WORK INSTRUCTIONS | Starting at the line below holding "theorem test_decode_sneImm : decode" and stopping at the line holding "theorem test_decode_orReg : decode", print every line exactly, both ends included, and leave the rest out.

Top of GIVEN RECORDS

-- ==== Sys2Proof/Tests/Slice0.lean ====
section
/-! SUPPORT. Tests. Expected values are spec/95_test_vectors.md's (the vector's name stands in the comment), or words
written out from 30_encoding.md R72 and R76. Last: a state that meets the hypotheses of each obligation. -/

namespace Sys2Proof.Tests

open Sys2Proof Sys2Proof.Machine

/-! ### Well-formedness (30_encoding.md R75) -/

theorem test_sys_0E0_is_refused : (Instr.sys 0x0E0).wellFormed = false := by decide

theorem test_sys_0EE_is_refused : (Instr.sys 0x0EE).wellFormed = false := by decide

theorem test_sys_0E1_is_accepted : (Instr.sys 0x0E1).wellFormed = true := by decide

/-! ### Words of R76, written out bit by bit: class, x, y, n or kk or nnn -/

theorem test_decode_cls : decode 0b0000000011100000#16 = .ok (.cls) := by decide

theorem test_decode_ret : decode 0b0000000011101110#16 = .ok (.ret) := by decide

theorem test_decode_sys : decode 0b0000000100100011#16 = .ok (.sys 0x123) := by decide

theorem test_decode_jp : decode 0b0001101010111100#16 = .ok (.jp 0xABC) := by decide

theorem test_decode_call : decode 0b0010001101000101#16 = .ok (.call 0x345) := by decide

theorem test_decode_seImm : decode 0b0011001101000010#16 = .ok (.seImm 3 0x42) := by decide

theorem test_decode_sneImm : decode 0b0100001101000010#16 = .ok (.sneImm 3 0x42) := by decide

theorem test_decode_seReg : decode 0b0101000100100000#16 = .ok (.seReg 1 2) := by decide

theorem test_decode_ldImm : decode 0b0110101011111110#16 = .ok (.ldImm 10 0xFE) := by decide

theorem test_decode_addImm : decode 0b0111111100010000#16 = .ok (.addImm 15 0x10) := by decide

theorem test_decode_ldReg : decode 0b1000000100100000#16 = .ok (.ldReg 1 2) := by decide

theorem test_decode_orReg : decode 0b1000000100100001#16 = .ok (.orReg 1 2) := by decide

theorem test_decode_andReg : decode 0b1000000100100010#16 = .ok (.andReg 1 2) := by decide

theorem test_decode_xorReg : decode 0b1000000100100011#16 = .ok (.xorReg 1 2) := by decide

theorem test_decode_addReg : decode 0b1000000100100100#16 = .ok (.addReg 1 2) := by decide

theorem test_decode_subReg : decode 0b1000000100100101#16 = .ok (.subReg 1 2) := by decide

theorem test_decode_shr : decode 0b1000000100100110#16 = .ok (.shr 1 2) := by decide

theorem test_decode_subnReg : decode 0b1000000100100111#16 = .ok (.subnReg 1 2) := by decide

theorem test_decode_shl : decode 0b1000000100101110#16 = .ok (.shl 1 2) := by decide

theorem test_decode_sneReg : decode 0b1001000100100000#16 = .ok (.sneReg 1 2) := by decide

theorem test_decode_ldI : decode 0b1010000100100011#16 = .ok (.ldI 0x123) := by decide

theorem test_decode_jpV0 : decode 0b1011111111111110#16 = .ok (.jpV0 0xFFE) := by decide

theorem test_decode_rnd : decode 0b1100001011110001#16 = .ok (.rnd 2 0xF1) := by decide

theorem test_decode_drw : decode 0b1101000100100101#16 = .ok (.drw 1 2 5) := by decide

theorem test_decode_skp : decode 0b1110001110011110#16 = .ok (.skp 3) := by decide

theorem test_decode_sknp : decode 0b1110001110100001#16 = .ok (.sknp 3) := by decide

theorem test_decode_ldVxDt : decode 0b1111010100000111#16 = .ok (.ldVxDt 5) := by decide

theorem test_decode_ldVxK : decode 0b1111001100001010#16 = .ok (.ldVxK 3) := by decide

theorem test_decode_ldDtVx : decode 0b1111010100010101#16 = .ok (.ldDtVx 5) := by decide

theorem test_decode_ldStVx : decode 0b1111010100011000#16 = .ok (.ldStVx 5) := by decide

theorem test_decode_addIVx : decode 0b1111010100011110#16 = .ok (.addIVx 5) := by decide

theorem test_decode_ldFVx : decode 0b1111010100101001#16 = .ok (.ldFVx 5) := by decide

theorem test_decode_ldBVx : decode 0b1111010100110011#16 = .ok (.ldBVx 5) := by decide

theorem test_decode_ldMemVx : decode 0b1111001001010101#16 = .ok (.ldMemVx 2) := by decide

theorem test_decode_ldVxMem : decode 0b1111001001100101#16 = .ok (.ldVxMem 2) := by decide

theorem test_illegal_5xy1 : decode 0x5121 = .error (.illegalOpcode 0x5121) := by decide

theorem test_illegal_8xy8 : decode 0x8008 = .error (.illegalOpcode 0x8008) := by decide

theorem test_illegal_8xyF : decode 0x812F = .error (.illegalOpcode 0x812F) := by decide

theorem test_illegal_9xyF : decode 0x912F = .error (.illegalOpcode 0x912F) := by decide

theorem test_illegal_Ex00 : decode 0xE000 = .error (.illegalOpcode 0xE000) := by decide

theorem test_illegal_Fx00 : decode 0xF000 = .error (.illegalOpcode 0xF000) := by decide

theorem test_illegal_FFFF : decode 0xFFFF = .error (.illegalOpcode 0xFFFF) := by decide

/-- The table's numbering: bit 0 is the word's least significant bit. -/
theorem test_table_word : decodeTableWord 16 0xFF65 = some (.ldVxMem 15) := by decide

theorem test_table_word_illegal : decodeTableWord 16 0x8008 = none := by decide

/-! ### One step -/

/-- A next state that passes the check. -/
def nextIs (r : Result) (p : State → Bool) : Bool :=
  match r with
  | .next t => p t
  | .fault _ => false
  | .refused _ => false

/-- One step of the word, at the pc of a state built from reset. -/
def stepOf (w : Nat) (s : State) : Result := step (s.withFetchWord 16 w)

/-- Reset with these registers. -/
def withVs (l : List (Reg × Byte)) : State := l.foldl (fun s p => s.writeV p.1 p.2) State.reset

/-- `I`, and bytes from there. -/
def atI (s : State) (a : Word) (bs : List Byte) : State := { s with i := a, mem := s.mem.writeBlock a.toNat bs }

/-- Lit cells added to the display. -/
def withLit (s : State) (l : List (Fin 64 × Fin 32)) : State :=
  { s with disp := l.foldl (fun d p => d.put p.1 p.2 true) s.disp }

/-- These cells are lit, and those are not. -/
def cells (s : State) (lit unlit : List (Fin 64 × Fin 32)) : Bool :=
  lit.all (fun p => s.pixel p.1 p.2) && unlit.all (fun p => !s.pixel p.1 p.2)

/-- The fault the step records, with the pc it started from. -/
def faultIs (t : State) (kind : FaultKind) (pc : Word) (op : Option Word) : Bool := t.fault == some ⟨kind, pc, op⟩

/-- CF-01 -/
theorem test_sys_no_op : nextIs (stepOf 0x0123 State.reset)
    (fun t => t.pc == 0x202 && t.fault == none) = true := by
  decide

/-- CF-03 -/
theorem test_jp : nextIs (stepOf 0x1ABC State.reset)
    (fun t => t.pc == 0xABC) = true := by
  decide

/-- CF-05 -/
theorem test_call : nextIs (stepOf 0x2345 State.reset)
    (fun t => t.pc == 0x345 && t.sp == 1 && t.stackEntry 0 == 0x202) = true := by
  decide

/-- CF-07 -/
theorem test_call_overflow : nextIs (stepOf 0x2345 { State.reset with sp := 16 })
    (fun t => t.pc == 0x200 && t.sp == 16 && faultIs t .stackOverflow 0x200 (some 0x2345)) = true := by
  decide

/-- CF-08 -/
theorem test_ret : nextIs (stepOf 0x00EE { State.reset with sp := 1, stack := State.reset.stack.set 0 0x456 })
    (fun t => t.pc == 0x456 && t.sp == 0 && t.stackEntry 0 == 0x456) = true := by
  decide

/-- CF-09 -/
theorem test_ret_underflow : nextIs (stepOf 0x00EE State.reset)
    (fun t => t.pc == 0x200 && t.sp == 0 && faultIs t .stackUnderflow 0x200 (some 0x00EE)) = true := by
  decide

/-- CF-11 -/
theorem test_jpV0_no_wrap : nextIs (stepOf 0xBFFF (withVs [(0, 0xFF)]))
    (fun t => t.pc == 0x10FE) = true := by
  decide

/-- CF-12 to CF-15 -/
theorem test_seImm_taken : nextIs (stepOf 0x3342 (withVs [(3, 0x42)]))
    (fun t => t.pc == 0x204) = true := by
  decide

/-- CF-12 to CF-15, CF-21 -/
theorem test_seImm_not_taken_and_to_0x1000 :
    nextIs (stepOf 0x3342 (withVs [(3, 0x41)]))
    (fun t => t.pc == 0x202) = true ∧
    nextIs (stepOf 0x3000 { State.reset with pc := 0xFFC })
    (fun t => t.pc == 0x1000) = true := by
  decide

/-- CF-12 to CF-15 -/
theorem test_sneImm_taken : nextIs (stepOf 0x4342 (withVs [(3, 0x41)]))
    (fun t => t.pc == 0x204) = true := by
  decide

Bottom of GIVEN RECORDS

TASK RESULT |
theorem test_decode_sneImm : decode 0b0100001101000010#16 = .ok (.sneImm 3 0x42) := by decide

theorem test_decode_seReg : decode 0b0101000100100000#16 = .ok (.seReg 1 2) := by decide

theorem test_decode_ldImm : decode 0b0110101011111110#16 = .ok (.ldImm 10 0xFE) := by decide

theorem test_decode_addImm : decode 0b0111111100010000#16 = .ok (.addImm 15 0x10) := by decide

theorem test_decode_ldReg : decode 0b1000000100100000#16 = .ok (.ldReg 1 2) := by decide

theorem test_decode_orReg : decode 0b1000000100100001#16 = .ok (.orReg 1 2) := by decide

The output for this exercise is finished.